As a method actor, Sarah Lee Michaels likes to get inside her characters and explore them. She is getting the opportunity to do just that as she prepares to perform in "Waiting for Philip Glass" at the Darien Library on Oct. 15 and 17.
"What attracted me to method acting versus traditional technique is that, with method acting, you're putting yourself into the role," said Michaels, who attended the North Carolina School of Arts and later trained at the Lee Strasburg Institute in New York City.
A "triple threat" as a singer, actor and dancer, Michaels says she is always working on her craft in a variety of ways. She sang the national anthem at ground zero this Sept. 11, an experience she called "moving."
"Philip Glass" was written by Wendy Wasserstein and is directed by Donna Wyant, a trained method actor herself. Wyant was looking for somebody who knows how to create reality.

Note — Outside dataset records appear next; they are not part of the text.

-- ==== Sys2Proof/Machine/DecEngine.lean ====
section
/-!
DEFINITION. Decode engines at work (R179 to R186, R193 to R212, R552): what becomes of an access unit, taint and recovery, display
entries, retirement, rebinding, and the engine and context registers.
Readings and choices beyond the spec's plain words: log entries 13, 49 and 50.
-/
namespace Sys2Proof.Machine

/-! ### The sequence (R179, R180, R197) -/

/-- R179 but for the pool rule. -/
def spsSupported (h264 : Bool) (p : DecSps) : Bool :=
  (if h264 then p.profile == 100 || p.profile == 110 || p.profile == 77 || (p.profile == 66 && p.compat)
   else p.profile == 1 || p.profile == 2 || p.compat) &&
    (if h264 then p.level ≤ 52 else p.level ≤ 153) && p.chroma == 1 && 8 ≤ p.depthL && p.depthL ≤ 10 && 8 ≤ p.depthC && p.depthC ≤ 10 && p.frames
def spsTen (p : DecSps) : Bool := decide (8 < p.depthL) || decide (8 < p.depthC)
def spsBps (p : DecSps) : Nat := if spsTen p then 2 else 1
/-- R197. -/
def State.poolOk (s : State) (i : Nat) (p : DecSps) : Bool :=
  decide (p.w * spsBps p ≤ s.poolPitch i) && decide (p.h * s.poolPitch i ≤ s.poolLuma i) &&
    decide (s.poolLuma i + ceilDiv p.h 2 * s.poolPitch i ≤ s.poolStride i) && decide (p.dpb + s.poolHold i + 1 ≤ s.poolCount i)

/-! ### The decoded picture buffer (R198, R202) -/

/-- How a reference picture is named: by POC in H.265, by frame_num in H.264. -/
def picKey (h264 : Bool) (poc : Int) (frameNum : Nat) : Int := if h264 then frameNum else poc
def PicInfo.key (x : PicInfo) (h264 : Bool) : Int := picKey h264 x.poc x.frameNum

/-- A substitute picture has the sequence's size, every sample of it mid-grey (R202). -/
def substitute (p : DecSps) (key : Int) : SubPic := ⟨key, p.w, p.h, if spsTen p then 512 else 128, false⟩

/-- The pictures held, the substitutes held, and the pictures output, in order. -/
structure Dpb where
  pics : List PicInfo
  subs : List SubPic
  out : List PicInfo

/-- The first picture in output order of those that wait. -/
def nextOut (l : List PicInfo) : Option PicInfo :=
  (l.filter (·.wait)).foldl (fun (b : Option PicInfo) x => match b with
    | none => some x
    | some y => if x.poc < y.poc then some x else b) none
/-- Pictures that are neither waiting nor used for reference leave. -/
def Dpb.tidy (d : Dpb) : Dpb := { d with pics := d.pics.filter (fun x => x.ref || x.wait) }
/-- The bumping process: the first picture in output order is output. -/
def Dpb.bump (d : Dpb) : Dpb :=
  match nextOut d.pics with
  | none => d
  | some x => ({ d with pics := d.pics.map (fun y => if y.num == x.num then { y with wait := false } else y), out := d.out ++ [x] } : Dpb).tidy
/-- Bumping while `c` holds and a picture waits. -/
def Dpb.bumpWhile (c : Dpb → Bool) : Nat → Dpb → Dpb
  | 0, d => d
  | f + 1, d => if c d && d.pics.any (·.wait) then bumpWhile c f d.bump else d

/-- H.265's limits on the pictures that wait. -/
def tooMany (p : DecSps) (d : Dpb) : Bool :=
  decide (p.reorder < (d.pics.filter (·.wait)).length) ||
    (decide (p.latency ≠ 0) && d.pics.any (fun x => x.wait && decide (p.latency ≤ x.late)))
def dpbFull (p : DecSps) (d : Dpb) : Bool := decide (p.dpb ≤ d.pics.length + d.subs.length)

/-- What the headers `x` of a picture do to the buffer before the picture enters it (R198): a sequence that begins empties it, with output of what
waits unless the stream says otherwise; else references no longer needed are unmarked, required ones that are not held are replaced by
substitutes, and pictures are bumped until there is room. `start` that the picture begins a sequence. -/
def dpbBefore (h264 start : Bool) (p : DecSps) (x : AuHeads) (pics : List PicInfo) (subs : List SubPic) : Dpb :=
  let d : Dpb := ⟨pics, subs, []⟩
  if start then
    if x.dropPrior || (!h264 && !x.idr) then ⟨[], [], []⟩
    else ⟨[], [], (d.bumpWhile (fun _ => true) pics.length).out⟩
  else
    let kept (k : Int) : Bool := x.needs.contains k || x.keep.contains k
    let pics := pics.map (fun y => { y with ref := y.ref && kept (y.key h264) })
    let subs := subs.filter (fun y => kept y.key)
    let lost := (x.needs.filter (fun k => !pics.any (fun y => y.ref && y.key h264 == k) && !subs.any (·.key == k))).eraseDups
    let d := (⟨pics, subs ++ lost.map (substitute p), []⟩ : Dpb).tidy
    if h264 then d else d.bumpWhile (fun d => tooMany p d || dpbFull p d) pics.length

/-- memory_management_control_operation 5 empties the buffer after the picture's references have been used: what waits is output (R198). -/
def dpbClear (x : AuHeads) (d : Dpb) : Dpb :=
  if x.memReset then ⟨[], [], (d.bumpWhile (fun _ => true) d.pics.length).out⟩ else d

/-- Picture `n` enters the buffer: in H.264 after bumping for room, unless it is output at once. -/
def dpbEnter (h264 : Bool) (p : DecSps) (n : PicInfo) (d : Dpb) : Dpb :=
  if h264 then
    let last (d : Dpb) : Bool := !n.ref && n.wait && d.pics.all (fun x => !x.wait || decide (n.poc < x.poc))
    let d := d.bumpWhile (fun d => dpbFull p d && !last d) d.pics.length
    if !n.ref && !n.wait then d
    else if dpbFull p d && last d then { d with out := d.out ++ [n] }
    else { d with pics := d.pics ++ [n] }
  else
    let pics := if n.wait then d.pics.map (fun x => if x.wait && decide (n.poc < x.poc) then { x with late := x.late + 1 } else x) else d.pics
    ({ d with pics := pics ++ [n] } : Dpb).bumpWhile (tooMany p) (pics.length + 1)

/-! ### Samples (R180, R197, R203) -/

/-- `n` values of a list from `o`, zeros beyond its end. -/
def slice0 (l : List Nat) (o n : Nat) : List Nat := ((l.drop o).take n) ++ List.replicate (n - (l.drop o).length) 0

/-- Row `y` of a plane as it is stored: the coded samples shifted left by `sh`; those in `holes` taken from the row at `prev`, or mid-grey. The
result tells whether the row fetched for them met poison. -/
def State.decRow (s : State) (m : Nat) (p : DecSps) (src : List Nat) (chroma : Bool) (sh : Nat) (holes : List Rect) (prev : Option Nat) (y : Nat) :
    State × List Nat × Bool :=
  let hole (x : Nat) : Bool := holes.any (fun r => if chroma then r.has (x / 2 * 2) (2 * y) else r.has x y)
  let xs := List.range p.w
  let own := (slice0 src (y * p.w) p.w).map (· * 2 ^ sh)
  let fill (f : Nat → Nat) : List Nat := (own.zip xs).map (fun e => if hole e.2 then f e.2 else e.1)
  if !xs.any hole then (s, own, false)
  else match prev with
    | none => (s, fill (fun _ => if spsTen p then 512 else 128), false)
    | some a =>
      let n := p.w * spsBps p
      let r := s.read m a n
      let d := r.dmaBytes a n
      (r.noted m a 4, fill (fun x => leNat (slice d (x * spsBps p) (spsBps p))), r.poisoned)
/-- The rows of a plane, the previous picture's plane beginning at `prev` with rows `pitch` bytes apart. -/
def State.decPlane (s : State) (m : Nat) (p : DecSps) (src : List Nat) (chroma : Bool) (sh pitch : Nat) (holes : List Rect) (prev : Option Nat) :
    State × List (List Nat) × Bool :=
  (List.range (if chroma then ceilDiv p.h 2 else p.h)).foldl (fun (q : State × List (List Nat) × Bool) y =>
    let r := q.1.decRow m p src chroma sh holes (prev.map (· + y * pitch)) y
    (r.1, q.2.1 ++ [r.2.1], q.2.2 || r.2.2)) (s, [], false)

/-- Rows of samples written to a plane; a refused write keeps none of the others back (R395). -/
def State.writePlane (s : State) (m base pitch bps : Nat) (rows : List (List Nat)) : State :=
  (rows.zip (List.range rows.length)).foldl (fun s e =>
    let d := padWords (base + e.2 * pitch) (e.1.flatMap (leBytes bps))
    (s.writeEach m (d.length + 1) (base + e.2 * pitch) d).1) s

/-! ### Display entries (R198, R199, R200) -/

/-- Entry `a` from what it names. -/
def dtStamp (a : Nat) (rep disc : Bool) (e : List Byte) : List Byte :=
  let fl := leNat (slice e 25 1) % 16 + leNat (slice e 25 1) / 32 % 2 * 32 + leNat (slice e 25 1) / 128 * 128
  overlay (overlay e 0 (leBytes 6 a)) 25 (leBytes 1 (fl + disc.toNat * 16 + rep.toNat * 64))
/-- An entry without a picture. -/
def noPicture (tainted : Bool) : List Byte := List.replicate 24 0 ++ [0xFF] ++ leBytes 1 (2 * tainted.toNat) ++ List.replicate 6 0

/-- The engine writes display entry `a` and counts it. -/
def State.putEntry (s : State) (n i a : Nat) (e : List Byte) : State :=
  let s := (s.write (0x10 + n) (s.dtEntry i a) e false false).1
  let s := ((s.bump (F.DEC_CTX_PICS_COUNT i)).bump (F.DEC_ENG_PICS_COUNT n)).tele 0x0D n
  s.updDc i (fun c => { c with shown := (c.shown ++ [if dtFlag e 0 then dtBuf e else 0xFF]).drop (c.shown.length + 1 - s.poolHold i) })

/-! ### Decoding a picture (R201 to R205) -/

/-- The engine reads `n` bytes of a ring; the result tells whether a code word of them was poisoned or did not answer. -/
def State.ringRead (s : State) (m base size o n : Nat) : State × List Byte × Bool :=
  let k := min n (size - o)
  let r := s.read m (base + o) k
  let s := r.noted m (base + o) 4
  if n = k then (s, r.data, r.poisoned || r.bus)
  else
    let t := s.read m base (n - k)
    (t.noted m base 4, r.data ++ t.data, r.poisoned || r.bus || t.poisoned || t.bus)

/-- The fetches of the references `refs` (picture, offset, bytes) from their buffers; which of them meet poison. -/
def State.refsRead (s : State) (m i : Nat) (h264 : Bool) (pics : List PicInfo) (refs : List (Int × Nat × Nat)) : State × List Nat :=
  (refs.zip (List.range refs.length)).foldl (fun p f =>
    match pics.find? (fun x => x.ref && x.key h264 == f.1.1) with
    | none => p
    | some x =>
      let a := p.1.poolBuf i x.buf + f.1.2.1
      let r := p.1.read m a f.1.2.2
      (r.noted m a 4, if r.poisoned then p.2 ++ [f.2] else p.2)) (s, [])

/-- R205: the recovery points awaited after access unit `a` with headers `x`; with it, the earliest SEI picture whose recovery point `a` is, with
no damage on the way. Of several H.264 pictures with the frame_num named, the first in decode order is the recovery point, also one not used
for reference (DESIGN CHOICE, log entry 50). `fresh` that the picture begins a sequence, or is an undamaged random-access point. -/
def recoverStep (h264 : Bool) (l : List Recovery) (a : Nat) (x : AuHeads) (fresh recov damaged : Bool) : List Recovery × Option Nat :=
  let l := (if fresh then [] else l) ++
    (if recov then [⟨a, if h264 then ((x.frameNum : Int) + x.recovery) % max 1 x.maxFrameNum else x.poc + x.recovery, true⟩] else [])
  let l := if damaged then l.map (fun r => { r with clean := false }) else l
  let here (r : Recovery) : Bool := r.target == picKey h264 x.poc x.frameNum
  (l.filter (fun r => !here r), ((l.filter (fun r => here r && r.clean)).map (·.num)).min?)

/-- The access units from the latest random-access point on; for a RASL picture, from the one before it. -/
def auSpan (l : List AuIn) (before : Bool) : List AuIn :=
  let raps := ((l.zip (List.range l.length)).filter (fun p => p.1.rap)).map (·.2)
  l.drop ((raps.drop (raps.length - (if before then 2 else 1))).headD 0)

"I found that in Sarah," she said. "What's special is that as gifted a person as she is, she's anxious and willing to share her gift."
The play is about a group of people at a dinner party, waiting for the guest of honor. The story deals with their examination of their lives and the realization of their own unhappiness. "It's a comedy, but there are so many underlying themes," said Michaels.
She was attracted to the play and the character of Holden after reading the script. " I thought it was extremely poignant," she said.
Michaels says her favorite part of the play experience has been work-shopping the characters, an exercise in which the actors have unscripted interactions with one another while in character. She says it helps to better understand the characters and their relationships. "It helps you create the character. It's like improv and scripted, meeting halfway," Michaels says.